The more robust solutions were generally quite tedious, and none of them worked for all ISO images, as explained here: Boot "any" ISO image or boot "all" ISO images.

Having recently stumbled upon a floppy drive emulator, I started looking for a USB CD/DVD drive emulator and finally found a way to boot any ISO image from USB drive: the iodd 2501 (newer Zalman models available - see update 5 below). It is a 2.5" SATA drive enclosure with an LED display to select the desired ISO image. Simply create a "_ISO" directory in the drive root and dump your ISO images inside. That's it! The enclosure also has a write protect switch and eSATA support.

The iodd 2501 has booted every ISO image I have thrown at it, on both PC and Mac hardware. When I first tried using the device, the LED would only report "NO-_ISO", despite having followed the instructions exactly. It turns out that formatting as FAT32 in OS X's Disk Utility was the problem; I simply used fat32format under Windows and the problem was solved (NTFS and exFAT are supported with a firmware upgrade).

I purchased mine from LinITX; they've got detailed instructions, videos, and great customer service.

UPDATES:

  1. John Rothlisberger wrote in to ask if ISO images can be changed on the fly during an install. After testing with a Windows XP Media Center Edition 2 disc set I am happy to report that they can.
  2. Curtis Reno has started a neat project to build an open source USB CD emulator using inexpensive components. Announcement | Fourm
  3. isostick is a similar CD emulator that uses microSD cards and a USB Flash drive adapter.
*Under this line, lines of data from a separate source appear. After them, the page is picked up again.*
theorem bgtz (rs : RegNum) (imm : Half) : Statement (.bgtz rs imm) := by
  show packI 0x07#6 rs 0#5 imm &&& packI 63#6 0#5 31#5 0#16 =
    packI 7#6 0#5 0#5 0#16
  rw [packI_and]
  simp

theorem jalr (rd rs : RegNum) : Statement (.jalr rd rs) := by
  show packR 0x00#6 rs 0#5 rd 0#5 0x09#6 &&& packR 63#6 0#5 31#5 0#5 31#5 63#6 =
    packR 0#6 0#5 0#5 0#5 0#5 9#6
  rw [packR_and]
  simp

theorem lbu (rt rs : RegNum) (imm : Half) : Statement (.lbu rt rs imm) := by
  show packI 0x24#6 rs rt imm &&& packI 63#6 0#5 0#5 0#16 =
    packI 36#6 0#5 0#5 0#16
  rw [packI_and]
  simp

theorem lhu (rt rs : RegNum) (imm : Half) : Statement (.lhu rt rs imm) := by
  show packI 0x25#6 rs rt imm &&& packI 63#6 0#5 0#5 0#16 =
    packI 37#6 0#5 0#5 0#16
  rw [packI_and]
  simp

theorem ll (rt rs : RegNum) (imm : Half) : Statement (.ll rt rs imm) := by
  show packI 0x30#6 rs rt imm &&& packI 63#6 0#5 0#5 0#16 =
    packI 48#6 0#5 0#5 0#16
  rw [packI_and]
  simp

theorem lw (rt rs : RegNum) (imm : Half) : Statement (.lw rt rs imm) := by
  show packI 0x23#6 rs rt imm &&& packI 63#6 0#5 0#5 0#16 =
    packI 35#6 0#5 0#5 0#16
  rw [packI_and]
  simp

theorem sb (rt rs : RegNum) (imm : Half) : Statement (.sb rt rs imm) := by
  show packI 0x28#6 rs rt imm &&& packI 63#6 0#5 0#5 0#16 =
    packI 40#6 0#5 0#5 0#16
  rw [packI_and]
  simp

theorem sc (rt rs : RegNum) (imm : Half) : Statement (.sc rt rs imm) := by
  show packI 0x38#6 rs rt imm &&& packI 63#6 0#5 0#5 0#16 =
    packI 56#6 0#5 0#5 0#16
  rw [packI_and]
  simp

theorem sh (rt rs : RegNum) (imm : Half) : Statement (.sh rt rs imm) := by
  show packI 0x29#6 rs rt imm &&& packI 63#6 0#5 0#5 0#16 =
    packI 41#6 0#5 0#5 0#16
  rw [packI_and]
  simp

theorem sw (rt rs : RegNum) (imm : Half) : Statement (.sw rt rs imm) := by
  show packI 0x2b#6 rs rt imm &&& packI 63#6 0#5 0#5 0#16 =
    packI 43#6 0#5 0#5 0#16
  rw [packI_and]
  simp

theorem lb (rt rs : RegNum) (imm : Half) : Statement (.lb rt rs imm) := by
  show packI 0x20#6 rs rt imm &&& packI 63#6 0#5 0#5 0#16 =
    packI 32#6 0#5 0#5 0#16
  rw [packI_and]
  simp

theorem lh (rt rs : RegNum) (imm : Half) : Statement (.lh rt rs imm) := by
  show packI 0x21#6 rs rt imm &&& packI 63#6 0#5 0#5 0#16 =
    packI 33#6 0#5 0#5 0#16
  rw [packI_and]
  simp

theorem lwl (rt rs : RegNum) (imm : Half) : Statement (.lwl rt rs imm) := by
  show packI 0x22#6 rs rt imm &&& packI 63#6 0#5 0#5 0#16 =
    packI 34#6 0#5 0#5 0#16
  rw [packI_and]
  simp

theorem lwr (rt rs : RegNum) (imm : Half) : Statement (.lwr rt rs imm) := by
  show packI 0x26#6 rs rt imm &&& packI 63#6 0#5 0#5 0#16 =
    packI 38#6 0#5 0#5 0#16
  rw [packI_and]
  simp

theorem swl (rt rs : RegNum) (imm : Half) : Statement (.swl rt rs imm) := by
  show packI 0x2a#6 rs rt imm &&& packI 63#6 0#5 0#5 0#16 =
    packI 42#6 0#5 0#5 0#16
  rw [packI_and]
  simp

theorem swr (rt rs : RegNum) (imm : Half) : Statement (.swr rt rs imm) := by
  show packI 0x2e#6 rs rt imm &&& packI 63#6 0#5 0#5 0#16 =
    packI 46#6 0#5 0#5 0#16
  rw [packI_and]
  simp

theorem div (rs rt : RegNum) : Statement (.div rs rt) := by
  show packR 0x00#6 rs rt 0#5 0#5 0x1a#6 &&& packR 63#6 0#5 0#5 31#5 31#5 63#6 =
    packR 0#6 0#5 0#5 0#5 0#5 26#6
  rw [packR_and]
  simp

theorem divu (rs rt : RegNum) : Statement (.divu rs rt) := by
  show packR 0x00#6 rs rt 0#5 0#5 0x1b#6 &&& packR 63#6 0#5 0#5 31#5 31#5 63#6 =
    packR 0#6 0#5 0#5 0#5 0#5 27#6
  rw [packR_and]
  simp

theorem mfhi (rd : RegNum) : Statement (.mfhi rd) := by
  show packR 0x00#6 0#5 0#5 rd 0#5 0x10#6 &&& packR 63#6 31#5 31#5 0#5 31#5 63#6 =
    packR 0#6 0#5 0#5 0#5 0#5 16#6
  rw [packR_and]
  simp

theorem mflo (rd : RegNum) : Statement (.mflo rd) := by
  show packR 0x00#6 0#5 0#5 rd 0#5 0x12#6 &&& packR 63#6 31#5 31#5 0#5 31#5 63#6 =
    packR 0#6 0#5 0#5 0#5 0#5 18#6
  rw [packR_and]
  simp

theorem mult (rs rt : RegNum) : Statement (.mult rs rt) := by
  show packR 0x00#6 rs rt 0#5 0#5 0x18#6 &&& packR 63#6 0#5 0#5 31#5 31#5 63#6 =
    packR 0#6 0#5 0#5 0#5 0#5 24#6
  rw [packR_and]
  simp

theorem multu (rs rt : RegNum) : Statement (.multu rs rt) := by
  show packR 0x00#6 rs rt 0#5 0#5 0x19#6 &&& packR 63#6 0#5 0#5 31#5 31#5 63#6 =
    packR 0#6 0#5 0#5 0#5 0#5 25#6
  rw [packR_and]
  simp

theorem mthi (rs : RegNum) : Statement (.mthi rs) := by
  show packR 0x00#6 rs 0#5 0#5 0#5 0x11#6 &&& packR 63#6 0#5 31#5 31#5 31#5 63#6 =
    packR 0#6 0#5 0#5 0#5 0#5 17#6
  rw [packR_and]
  simp

theorem mtlo (rs : RegNum) : Statement (.mtlo rs) := by
  show packR 0x00#6 rs 0#5 0#5 0#5 0x13#6 &&& packR 63#6 0#5 31#5 31#5 31#5 63#6 =
    packR 0#6 0#5 0#5 0#5 0#5 19#6
  rw [packR_and]
  simp

theorem addS (fd fs ft : RegNum) : Statement (.addS fd fs ft) := by
  show packR 0x11#6 0x10#5 ft fs fd 0x00#6 &&& packR 63#6 31#5 0#5 0#5 0#5 63#6 =
    packR 17#6 16#5 0#5 0#5 0#5 0#6
  rw [packR_and]
  simp

theorem addD (fd fs ft : RegNum) : Statement (.addD fd fs ft) := by
  show packR 0x11#6 0x11#5 ft fs fd 0x00#6 &&& packR 63#6 31#5 0#5 0#5 0#5 63#6 =
    packR 17#6 17#5 0#5 0#5 0#5 0#6
  rw [packR_and]
  simp

theorem subS (fd fs ft : RegNum) : Statement (.subS fd fs ft) := by
  show packR 0x11#6 0x10#5 ft fs fd 0x01#6 &&& packR 63#6 31#5 0#5 0#5 0#5 63#6 =
    packR 17#6 16#5 0#5 0#5 0#5 1#6
  rw [packR_and]
  simp

theorem subD (fd fs ft : RegNum) : Statement (.subD fd fs ft) := by
  show packR 0x11#6 0x11#5 ft fs fd 0x01#6 &&& packR 63#6 31#5 0#5 0#5 0#5 63#6 =
    packR 17#6 17#5 0#5 0#5 0#5 1#6
  rw [packR_and]
  simp

theorem mulS (fd fs ft : RegNum) : Statement (.mulS fd fs ft) := by
  show packR 0x11#6 0x10#5 ft fs fd 0x02#6 &&& packR 63#6 31#5 0#5 0#5 0#5 63#6 =
    packR 17#6 16#5 0#5 0#5 0#5 2#6
  rw [packR_and]
  simp

theorem mulD (fd fs ft : RegNum) : Statement (.mulD fd fs ft) := by
  show packR 0x11#6 0x11#5 ft fs fd 0x02#6 &&& packR 63#6 31#5 0#5 0#5 0#5 63#6 =
    packR 17#6 17#5 0#5 0#5 0#5 2#6
  rw [packR_and]
  simp

theorem divS (fd fs ft : RegNum) : Statement (.divS fd fs ft) := by
  show packR 0x11#6 0x10#5 ft fs fd 0x03#6 &&& packR 63#6 31#5 0#5 0#5 0#5 63#6 =
    packR 17#6 16#5 0#5 0#5 0#5 3#6
  rw [packR_and]
  simp

theorem divD (fd fs ft : RegNum) : Statement (.divD fd fs ft) := by
  show packR 0x11#6 0x11#5 ft fs fd 0x03#6 &&& packR 63#6 31#5 0#5 0#5 0#5 63#6 =
    packR 17#6 17#5 0#5 0#5 0#5 3#6
  rw [packR_and]
  simp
Sadly, it only supports FAT32, though large ISO files can be split.
  4. Finally got around to updating the firmware on my original iodd 2501. Since the English support site is gone now, here are the necessary files and instructions in case anyone else needs them (current as of May 2013).
  5. Zalman (which took over iodd development) continues to improve the hardware, recently adding hardware encryption and more. Current models include the ZM-VE400, ZM-VE300, ZM-VE200 SE, and ZM-VE200.
  6. The only problem I've encountered with these virtual ODDs is booting some Dell models when a physical ODD is present; simply unplug the physical ODD to circumvent.
  7. iodd (branded now as IODD) is back in the game with a number of products including the diminutive IODD MINI.
  8. Ventoy "is an open source tool to create bootable USB drive for ISO/WIM/IMG/EFI files." Over 470 ISO images have been successfully tested, but OS X/macOS images are not supported.